Almost 40% of vehicles fail their test first time, however often this can be easily avoided. New MOT rules introduced last year include new defect types and affect how we maintain our vehicles.
Read this guide to ensure you understand these new rules before you visit the MOT test centre. Doing some simple checks can help your vehicle to pass first time.
The Government website reports the new changes. This includes defects found during the MOT being categorised as one of 3 options:
- Dangerous – FAIL – Do not drive the vehicle until it’s been repaired
- Major – FAIL – Repair immediately
- Minor – PASS – Repair as soon as possible
MOT testers will still give advice about items you need to monitor, these are known as ‘advisories’. Although you will be told to monitor these, the vehicle will still pass the test.
New Items Tested
New items to be tested during the MOT include:
- if tyres are obviously underinflated
- if the brake fluid has been contaminated
- for fluid leaks posing an environmental risk
- brake pad warning lights and if brake pads or discs are missing
- reversing lights on vehicles first used from 1 September 2009
- headlight washers on vehicles first used from 1 September 2009 (if they have them)

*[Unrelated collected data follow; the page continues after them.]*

-- ==== Sys2Proof/Machine/Blocks.lean ====
section
/-! DEFINITION. Namespaces as both their users reach them, the NVMe controllers and the page mover: placement of blocks,
encryption and range locks (15_storage_controller.md R410-R414). -/
namespace Sys2Proof.Machine

/-- Bytes of a logical block. -/
def Ns.bs (n : Ns) : Nat := if n.lbaf then 512 else 4096

/-- Where block lba of a persistent namespace lies: the member, its port and the SSD block (R410). -/
def Ns.place (n : Ns) (lba : Nat) : Nat × Member × Nat :=
  let cb := 65536 / n.bs
  let c := lba / cb
  let m := c % n.members.length
  let x := n.members.getD m Member.reset
  (m, x, x.start + c / n.members.length * cb + lba % cb)

/-- Runs of blocks cut at the chunks of a namespace: (first block, blocks) (R410). -/
def chunkRuns (cb : Nat) : Nat → Nat → Nat → List (Nat × Nat)
  | 0, _, _ => []
  | f + 1, lba, n =>
    if n = 0 then []
    else
      let k := min n (cb - lba % cb)
      (lba, k) :: chunkRuns cb f (lba + k) (n - k)

def Ns.runs (ns : Ns) (lba n : Nat) : List (Nat × Nat) :=
  let cb := 65536 / ns.bs
  chunkRuns cb (n / cb + 2) lba n

/-- Runs of n blocks that are alike: all of them among the bad ones, or none; first block and blocks. -/
def alikeRuns (bad : List Nat) : Nat → Nat → List (Nat × Nat)
  | _, 0 => []
  | i, n + 1 =>
    match alikeRuns bad (i + 1) n with
    | (j, k) :: l => if bad.contains i = bad.contains j then (i, k + 1) :: l else (i, 1) :: (j, k) :: l
    | [] => [(i, 1)]

/-- One logical block through XTS under the namespace's key slot; the tweak names the namespace block (R412).
DESIGN CHOICE (log 13). -/
def State.xtsBlock (s : State) (nsid : Nat) (ns : Ns) (enc : Bool) (lba : Nat) (data : Bytes) : Bytes :=
  match s.key ns.keyslot with
  | some k => (Config.cipher k.alg.toNat enc k.key (leBytes 16 (lba + (nsid - 1) * 2 ^ 64)) [] data).take ns.bs
  | none => data

/-- Consecutive blocks through XTS. -/
def State.xtsBlocks (s : State) (nsid : Nat) (ns : Ns) (enc : Bool) (lba : Nat) (data : Bytes) : Bytes :=
  (List.range (data.length / ns.bs)).flatMap fun i =>
    s.xtsBlock nsid ns enc (lba + i) ((data.drop (i * ns.bs)).take ns.bs)

/-! ## Key slots (R432-R434) -/

/-- The key slot of a use exists, holds an XTS (or GCM) key and lies in a partition's range (R315, R433, R434). -/
def State.keySlotIn (s : State) (p k : Nat) : Bool :=
  let x := s.part p
  32 * x.keyBase ≤ k && k < 32 * (x.keyBase + x.keyCount)

def State.keyUse (s : State) (k : Nat) (xts : Bool) : Bool :=
  match s.key k with
  | some x => (x.alg = 1#3 || x.alg = 3#3) == xts
  | none => false

/-! ## Range locks (R413, R414) -/

/-- Queue number under which the page mover's commands stand (R251, R414). -/
def moverSq : Nat := 0x10000

/-- Two lock entries conflict. -/
def lockClash (a b : Nat × Nat × Bool) : Bool := (a.2.2 || b.2.2) && overlaps a.1 a.2.1 b.1 b.2.1
where overlaps (a n b m : Nat) : Bool := a < b + m && b < a + n

/-- No earlier unfinished command of the controller holds a conflicting entry in the same namespace (R413). -/
def Nvme.free (v : Nvme) (c : NvCmd) : Bool :=
  v.cmds.all fun e => e.num ≥ c.num || e.nsid ≠ c.nsid || !(e.locks.any fun a => c.locks.any fun b => lockClash a b)

/-- Lock entries held. -/
def Nvme.locksHeld (v : Nvme) : Nat := (v.cmds.map (·.locks.length)).sum

def lockMax : Nat := 8192

/-- A command is fetched: numbered, with its lock entries (R413). The register shows the entries held (R425). -/
def State.lockTake (s : State) (link : Nat) (c : NvCmd) : State :=
  let v := s.nvme link
  let v := { v with fetched := v.fetched + 1, cmds := v.cmds ++ [{ c with num := v.fetched }] }
  (s.setNvme link v).wr (Reg.NVC_LOCKS link) v.locksHeld

/-- A command ends and its entries are free. -/
def State.lockDrop (s : State) (link num : Nat) : State :=
  let v := s.nvme link
  let v := { v with cmds := v.cmds.filter fun c => c.num ≠ num }
  (s.setNvme link v).wr (Reg.NVC_LOCKS link) v.locksHeld

end Sys2Proof.Machine
end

- daytime running lights on vehicles first used from 1 March 2018 (most of these vehicles will have their first MOT in 2021 when they’re 3 years old)
There are stricter limits for emissions from diesel cars with a diesel particulate filter (DPF). Check your vehicle handbook to see if this applies to your diesel car.
Your vehicle will get a major fault if the MOT tester:
- can see smoke of any colour coming from the exhaust
- finds evidence that the DPF has been tampered with
The way Diesel car tax is calculated has also been updated, instead of being fixed at £140 per year, VED rates will now be calculated based on the car’s carbon dioxide emissions.
Some vehicles over 40 years old won’t need an MOT
Under the new rules, vehicles won’t need to have an MOT if they’re over 40 years old and have not been substantially changed.
Until now, only vehicles first built before 1960 were exempt from needing an MOT.
If you are unsure of the exact age of your car, it is simple to check the date the vehicle was registered online.
The SMMT suggest using the ‘Minute Or Two’ MOT check.
It reports that around 1.5 million vehicles fail their MOT due to simple things such as faulty bulbs, too little tyre tread, or even empty windscreen washer fluid bottles. It’s possible to avoid most of these issues with a quick check of your car. It only takes a ‘Minute Or Two’!
This is the SMMT official guide:
- Headlights and indicators
Check that all of your car’s lights function properly – headlights, sidelights, rear lights, hazard lights and indicators.
- Brake lights
Press the brake pedal and ask a friend to check that the rear brake lights come on – including any supplementary brake strip light. Alternatively, carefully reverse up to a reflective surface and look behind to see for yourself.
- Number plate
Make sure that the number plate is clean and legible – even a quick wipe with a cloth can make a difference. Moreover, the font and spacing of letters must also comply with legal requirements to be passed.
- Wheels and tyres
Check that wheels and tyres are undamaged. The minimum legal tyre tread depth is 1.6mm – any tyres with less than this will be marked as an MOT ‘fail’.
- Seats and seatbelts
The driver’s seat should adjust forwards and backwards and all seatbelts should be in good, working order. Test movement of the seat and inspect the seatbelt’s full length for damage. Tug sharply on all seatbelts to check that they react as they’re supposed to if you have to brake severely. They can save your life in a crash, but only if they work properly.
Check the view out of the front of the car for damage – any damage larger than 40mm will cause a ‘fail’, as will any damage wider than 10mm in the ‘swept’ area of the windscreen in front of the driver.
- Windscreen wipers
Make sure your wipers are able to keep your windscreen clean – any tears or holes in the wiper rubber can be an MOT fail.
Top up the washer bottle before taking the car in for a test – something as simple as an empty container can cause an MOT fail.
Give a short blast of the horn – if it doesn’t work, your dealer will need to repair or replace it.
- Fuel and engine oil
Make sure your car is filled with enough fuel and engine oil – you can be turned away from the MOT without suitable levels of either.
Remember: You can be fined up to £1,000 for driving a vehicle without a valid MOT.